In einem kürzlich veröffentlichten Interview sagte der Premierminister, dass Gastarbeiter aus Drittländern, die sich in unserem Land gut benehmen, ordentlich arbeiten und die Gesetze befolgen, “sogar die Staatsbürgerschaft beantragen können.” Ist dies eine deutliche Abkehr von seiner einwanderungsfeindlichen Haltung?

In fast allen europäischen Ländern würde die Bevölkerung ohne Einwanderung schrumpfen

Ungarns Bevölkerung ist seit den 1980er Jahren fast kontinuierlich geschrumpft. Zwischen 2015 und 2025 werden es mehr als 300.000 Menschen weniger sein, wobei die Bevölkerung des Landes von 9,8 Millionen auf 9,5 Millionen zurückgeht. Im Gegensatz dazu lebten im Jahr 1983 mehr als 10,7 Millionen Menschen im Land. Das Ungarische Statistische Zentralamt (KSH) schätzt, dass wir im Jahr 2070 nur noch 7,2 Millionen Menschen haben werden.
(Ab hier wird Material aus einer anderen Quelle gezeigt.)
/-! ## What the statements assume can be met: part 2 -/

def exRead : FapMsg := { exMsg Op.read 0x1000 1 with count := 32 }
def exSelectWrite : FapMsg :=
  { exMsg Op.write (Key.errSelect / 256) (Key.errSelect % 256) with count := 8, data := [3, 0, 0, 0, 0, 0, 0, 0] }
def exIntWrite : FapMsg := { exMsg Op.write (Key.pwrCapW / 256) (Key.pwrCapW % 256) with count := 2, data := [0xE8, 0x03] }
/-- The session has taken SEQ 0. -/
def exTaken : State := (exSess 2).modSess 1 (seqAccept 0 0)

theorem wit_FapRequestsComplete_read :
    fapOpen (exSess 2) 1 0 exRead = true ∧ exRead.op = Op.read ∧
    (rowFor exTaken 1 (fapKey exRead)).any (fun r => (objOctets exTaken 1 r (fapKey exRead) 0 32).toOption.isSome) = true ∧
    readStatus exTaken 1 (fapKey exRead) 0 32 = 0 ∧
    fapKey exRead ≠ Key.secDebugChallenge ∧ fapKey exRead ≠ Key.regWinData ∧ fapKey exRead ≠ Key.regWinBulk := by decide
theorem wit_FapRequestsComplete_write :
    (∀ m ∈ [exSelectWrite, exIntWrite], fapOpen (exSess 2) 1 0 m = true ∧ m.op = Op.write ∧ m.flags = 0 ∧ m.offset = 0 ∧
      (exTaken.sessAt 1).held = none ∧
      (rowFor exTaken 1 (fapKey m)).any (fun r => r.typ != 14 && !(segmented r) && m.data.length == r.size &&
        writeDenied exTaken 1 r (fapKey m) m.data == 0 && rangeStatus exTaken (fapKey m) (leNat m.data) == 0 &&
        !(bit r.flags 1) && (writeInt exTaken 1 r (fapKey m) m.data).1 == 0) = true) ∧
    isSelect (fapKey exSelectWrite) = true := by decide
theorem wit_FapRequestsComplete_rest :
    fapOpen (exSess 2) 1 0 (exMsg Op.describe 0x1000 1) = true ∧ fapOpen (exSess 2) 1 0 (exMsg Op.next 0x1000 0) = true ∧
    fapOpen (exSess 2) 1 0 (exMsg Op.keepalive 0 0) = true ∧ fapOpen (exSess 2) 1 0 (exMsg Op.close 0 0) = true ∧
    (rowFor exTaken 1 0x100001).any (fun r => admitted r.rights (exTaken.sessAt 1).cls) = true ∧
    nextObject (exTaken.sessAt 1) 0x100000 = some 0x100000 := by decide +kernel
theorem wit_FapDropsAndRepeats :
    fapServed (exSess 2) = true ∧ sessReady (exSess 2) 7 = false ∧ seqFresh (exTaken.sessAt 1) 0 = false ∧
    sessReady exTaken 1 = true ∧ fapServed exTaken = true ∧ exRead.op = Op.read ∧
    ((fapKeep (exSess 2) 1 (respOf exRead 0 [])).sessAt 1).kept.find? (fun e => e.1 = exRead.tag) = some (9, respOf exRead 0 []) ∧
    fapServed (fapKeep (exSess 2) 1 (respOf exRead 0 [])) = true ∧ sessReady (fapKeep (exSess 2) 1 (respOf exRead 0 [])) 1 = true ∧
    seqFresh ((fapKeep (exSess 2) 1 (respOf exRead 0 [])).sessAt 1) 0 = true ∧
    seqFresh (exTaken.sessAt (BadDatagram.mk true 1 true 0 20).sess) 0 = false := by decide
/-- Session 1 after fifteen failures. -/
def exFailed : State := (exSess 2).modSess 1 (fun x => { x with authFails := 15 })
theorem wit_SixteenAuthFailuresEndASession :
    sessOpen exFailed 1 = true ∧ 15 ≤ (exFailed.sessAt 1).authFails ∧ sessOpen (exSess 2) 1 = true ∧
    ((exSess 2).sessAt 1).authFails < 15 := by decide
/-- Session 1 before FINISH. -/
def exUnfinished : State := (exSess 2).modSess 1 (fun x => { x with ready := false })
theorem wit_SessionCommandsComplete :
    fapServed (exSess 2) = true ∧ (exSess 2).dic.sessions.length < 64 ∧ (sessionFor (exSess 2) true []).isSome = true ∧
    fapServed exUnfinished = true ∧ sessOpen exUnfinished 1 = true ∧ (exUnfinished.sessAt 1).ready = false ∧
    sessReady (exSess 2) 1 = true ∧
    sessOpen { exSess 2 with time := 10 ^ 12 } 1 = true ∧
    (({ exSess 2 with time := 10 ^ 12 } : State).sessAt 1).lastMsg + cfgNat (exSess 2) Key.fapIdleS * 10 ^ 9 ≤ 10 ^ 12 ∧
    MgmtFrame.arp ≠ MgmtFrame.other := by decide

/-! ## What the statements assume can be met: part 3 -/

/-- The module with a run of an object in a scope. -/
def exBusy (k scope : Nat) : State := cmdBegin (exSess 2) k scope 1
/-- The operator's command with its argument. -/
theorem wit_CommandGateRefuses :
    (objRow Key.healthFence).any (fun r => r.size == 8 && admitted r.rights 2 && !(admitted r.rights 4) && bit r.flags 3 == false &&
      cmdScope (exSess 2) r 1 == 0) = true ∧
    sessReady (exSess 2) 1 = true ∧ sessReady (exSess 4) 1 = true ∧ ((exSess 2).sessAt 1).cls = 2 ∧ ((exSess 4).sessAt 1).cls = 4 ∧
    cmdRunning (exSess 2) Key.healthFence 0 = false ∧ cmdRunning (exBusy Key.healthFence 0) Key.healthFence 0 = true ∧
    sessReady (exBusy Key.healthFence 0) 1 = true ∧
    unitRange (exSess 2) [9, 0, 0, 0, 0, 0, 0, 0] ≠ 0 ∧ unitRange (exSess 2) [1, 0, 0, 0, 0, 0, 0, 0] = 0 ∧
    sessReady { exSess 2 with pwr := { state := .s2 } } 1 = true := by decide +kernel
theorem wit_RunningCommandIsBusy :
    (objRow Key.healthFence).any (fun r => r.size == 8 && admitted r.rights ((exBusy Key.healthFence 0).sessAt 1).cls &&
      cmdRunning (exBusy Key.healthFence 0) Key.healthFence (cmdScope (exBusy Key.healthFence 0) r 1)) = true ∧
    sessReady (exBusy Key.healthFence 0) 1 = true ∧ unitRange (exBusy Key.healthFence 0) [1, 0, 0, 0, 0, 0, 0, 0] = 0 := by decide +kernel
theorem wit_BusErrorTouchesNoRegister :
    exOn.pwr.state ≠ .s4 ∧ RegAgent.mgmt ≠ .window ∧ busStatus exOn .mgmt 0x5000000 32 ≠ 0 ∧ busStatus exOn .mgmt 0x4002 32 ≠ 0 := by
  decide +kernel
theorem wit_RegisterWriteCompletes :
    exOn.pwr.state ≠ .s4 ∧ RegAgent.mgmt ≠ .window ∧
    (∀ a ∈ [0x4008, 0x30000 + 0x100 * 5 + 0x0C, 0x100000 + 0x40 * 511, 0x400000 + 0x80 * 17407 + 0x50, 0x400000 + 0x40,
      0x800000 + 0x40 * 65535 + 0x10, 0x2000, 0x3000, 0x21000, 0x42000], busStatus exOn .mgmt a 32 = 0) ∧
    bits 0 1 0 ≠ 3 ∧ arrRegStatus exOn 0x40 2 = 0 ∧ (exOn.objAt 65535).broken = false ∧ 7 % 2 ^ 32 ≠ 0 := by decide +kernel
/-- A vendor's session at DEBUG_LEVEL SCAN, with the window at a scrubber register. -/
def exScan : State :=
  { exSess 1 with sec := { exOn.sec with debug := 3, debugUntil := 10 ^ 12 }, dic := { (exSess 1).dic with winAddr := 0x3000C } }
theorem wit_WindowDefaultsAndTelemetryComplete :
    sessReady exScan 1 = true ∧ (locate exScan.dic.winAddr).any (fun r => r.blk != .sec) = true ∧ winAdmits exScan 1 = true ∧
    busStatus exScan .window exScan.dic.winAddr 32 = 0 ∧ exScan.sec.debug = 3 ∧
    sessReady (exSess 1) 1 = true ∧ (exSess 1).sec.debug ≠ 3 ∧ (locate (exSess 1).dic.winAddr).isNone = true ∧
    sessReady { exScan with dic := { exScan.dic with winAddr := 0x8000 } } 1 = true ∧
    (locate 0x8000).any (fun r => r.blk == .sec) = true ∧
    sessReady (exSess 2) 1 = true ∧ winAdmits (exSess 2) 1 = false := by decide +kernel
theorem wit_WindowDefaultsAndTelemetryComplete_telemetry :
    cmdReady (exSess 2) 1 Key.cfgDefaults [1] = true ∧ leNat [1] = 1 ∧ exOn.pwr.state ≠ .s4 ∧
    1000000 = (exOn.time / 1000000 + 1) * 1000000 ∧ 1000000 % 10000000 ≠ 0 ∧
    10000000 = (({ exOn with time := 9500000 } : State).time / 1000000 + 1) * 1000000 := by decide +kernel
Ein weitaus größerer Teil dieser Bevölkerung wird älter und nicht erwerbstätig sein, so dass eine schrumpfende Erwerbsbevölkerung benötigt wird, um sie durch Altersrenten zu unterstützen.

Dieser Trend ist natürlich nicht nur in Ungarn zu beobachten, sondern ist ein gesamteuropäisches Problem, ja eine Herausforderung für die gesamte entwickelte Welt. Ab einem bestimmten wirtschaftlichen Entwicklungsniveau und abgesehen von einigen lokalen Gemeinschaften mit besonderen Merkmalen haben Paare im Allgemeinen weniger Kinder, und Ehen und feste Partnerschaften nehmen stark ab. Mehrere europäische Regierungen haben darauf reagiert, indem sie Migranten einluden; Deutschland zum Beispiel hat dies im letzten Jahrzehnt getan.

Hungarian citizenship guest workers
Foto: depositphotos.com

Frankreich hält seine Produktivitätsquote von über 2 größtenteils dadurch aufrecht, dass es seit Jahrzehnten erhebliche Migrantenströme aus seinen ehemaligen Kolonien aufnimmt. Die ungarische Regierung hat diese Haltung bisher strikt abgelehnt und argumentiert, dass familienpolitische Maßnahmen und staatliche Unterstützung für das Gebären von Kindern eine demografische Wende herbeiführen können. Leider bestätigen die Zahlen dies nicht.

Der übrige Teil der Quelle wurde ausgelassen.